Reviewed By Ahmed Zayed, MD | Surgeon | Book Author

Published On June 7, 2024

It can be difficult to know what to do when an elderly person doesn’t eat.  But there is a way to help encourage them to eat and meet their nutritional needs. Eating issues are a common challenge among the elderly, affecting a significant portion of this population. Poor nutrition in older adults can have serious health implications, exacerbating chronic illnesses and contributing to a decline in overall physical condition. 

By finding the cause of their loss of appetite, this can help to address that specific nutrition need.  Here we will give you some reasons why they may refuse to eat as well as strategies to encourage intake.

If you’re still struggling, we warmly encourage you to reach out to a healthcare professional to address your concerns early. As an Registered Dietitian focused on senior nutrition for over 10 years, I’ve seen many older adults struggle with poor appetite and not eating enough. Let me give you my best advice for improving food intake in the elderly.

Why the Elderly May Refuse to Eat

Why the Elderly May Refuse to Eat
Source: A Place For Mom

Many of the reasons that an elderly person won’t eat can be traced to a psychological, physiological, or social factor.  Though it may seem as simple as encouraging them to eat more, the root cause of the appetite loss is important to address.

Some psychological reasons an elderly person may stop eating can include depression, anxiety, cognitive issues such as dementia or Alzheimer’s disease.  A Doctor can help to diagnose and address these issues largely with counselling or medication.

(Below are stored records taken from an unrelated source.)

-- ==== Sys2Proof/Machine/Service.lean ====
section
/-! DEFINITION. The host's side of the device but for its registers: context commands, BAR2, address translation
services, boot, the SPDM mailbox, power, reliability and spares (12 R272, 16 R340 to R353). -/

namespace Sys2Proof.Machine

/-! ### Context commands (16 R345) -/

/-- An accepted launch of the context that has not ended. -/
def State.hasLaunch (s : State) (ctx : Nat) : Bool := s.launches.any (fun e => e.2.ctx == ctx && e.2.status.isNone)

/-- The command completes. -/
def State.ctxDone (s : State) (ctx : Nat) : State := s.modCtx ctx (fun c => { c with busy := false, cmd := 0 })

/-- PREEMPT: BUSY clears when no group of the context is resident. -/
def State.ctxPreempt (s : State) (ctx : Nat) : State :=
  let s1 := (s.modCtx ctx (fun c => { c with held := true })).requestPreempt ctx
  if s1.anyResident ctx then s1 else s1.ctxDone ctx

/-- A team of the context still has its partition or buffers on the device. -/
def State.teamsLeft (s : State) (ctx : Nat) : Bool :=
  s.teams.any (fun e => s.ctxOf e.1.launch == ctx && e.2.phase == .saved)

/-- The record of a serial pair in the context save area (14 R312). -/
def pairRecord (owner : Nat) (p : SerialPair) : List Byte :=
  toBytes 8 (p.next.toNat * 2 ^ 32 + p.next.toNat)
    ++ toBytes 8 (p.ann.toNat * 2 ^ 32 + p.expinc.toNat * 2 ^ 16 + owner % 1024 * 2 ^ 6 + 1)

/-- A pair from its record: NEXT, ANN and EXPINC, with LOW equal to NEXT. -/
def recordPair (bs : List Byte) : Nat × SerialPair :=
  let w0 := ofBytes (bs.take 8)
  let w1 := ofBytes ((bs.drop 8).take 8)
  let next := BitVec.ofNat 32 (bits w0 32 32)
  (bits w1 6 10, { next := next, low := next, ann := BitVec.ofNat 32 (bits w1 32 32)
                   expinc := BitVec.ofNat 16 (bits w1 16 16), openHms := [], closed := false })

/-- The serial pairs go to the context save area, in ascending owner number (14 R312, step 4; log entry 76). -/
def State.savePairs (s : State) (ctx : Nat) : State :=
  s.modCtx ctx (fun c =>
    if c.pairs.isEmpty then c
    else { c with
      pairs := []
      saved := (sortBy (fun a b => decide (a.1 ≤ b.1)) c.pairs).flatMap (fun e => pairRecord e.1 e.2) })

/-- The records in use of a save area: those with VALID set (14 R312). -/
def savedPairs (bs : List Byte) : List (Nat × SerialPair) :=
  let rs := (List.range (bs.length / 16)).map (fun i => (bs.drop (16 * i)).take 16)
  (rs.filter (fun r => ofBytes ((r.drop 8).take 8) % 2 == 1)).map recordPair

/-- The pairs are taken from their records, and the context sends again. -/
def State.restorePairs (s : State) (ctx : Nat) : State :=
  (s.modCtx ctx (fun c => { c with
    pairs := (savedPairs c.saved).foldl (fun t e => Tab.put t e.1 e.2) c.pairs
    saved := []
    quiet := false })).sendQueued

/-- SWITCH-OUT: the pre-emption; then no new request is sent, and what is unresolved comes to its end; then the pairs are
saved, and every saved team is evicted (14 R312, 16 R345). -/
def State.ctxSwitchOut (s : State) (ctx : Nat) : State :=
  let s1 := (s.modCtx ctx (fun c => { c with held := true })).requestPreempt ctx
  if s1.anyResident ctx then s1
  else
    let s2 := s1.modCtx ctx (fun c => { c with quiet := true })
    if s2.remotes.any (fun r => r.2.ctx == ctx) then s2
    else
      let s3 := s2.savePairs ctx
      if s3.teamsLeft ctx then s3 else (s3.modCtx ctx (fun c => { c with out := true })).ctxDone ctx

A physiological reason an elderly person may not want to eat can be a complication of a new or recurrent disease condition they may have.  If there is an acute issue such as pneumonia being treated, their appetite may decrease, but once the issue is resolved they will typically begin eating again.  Similar to psychological causes, this should be investigated and treated by a Doctor to resolve the issue.

Social factors certainly play a role in an elderly individual not wanting to eat.  This can be a variety of reasons such as not wanting to cook, limited access to healthy food, inability to go to a grocery store, or not having family around to help them.  Issues that are socially related may need to be addressed through community resources and family support.

Age related factors also play a role in an elderly person not wanting to eat.  Many of our senses tend to dull as we age such as taste and smell which can affect our desire to eat.  Also a lack of physical activity can diminish our appetite, leading an elderly person to not wanting to eat.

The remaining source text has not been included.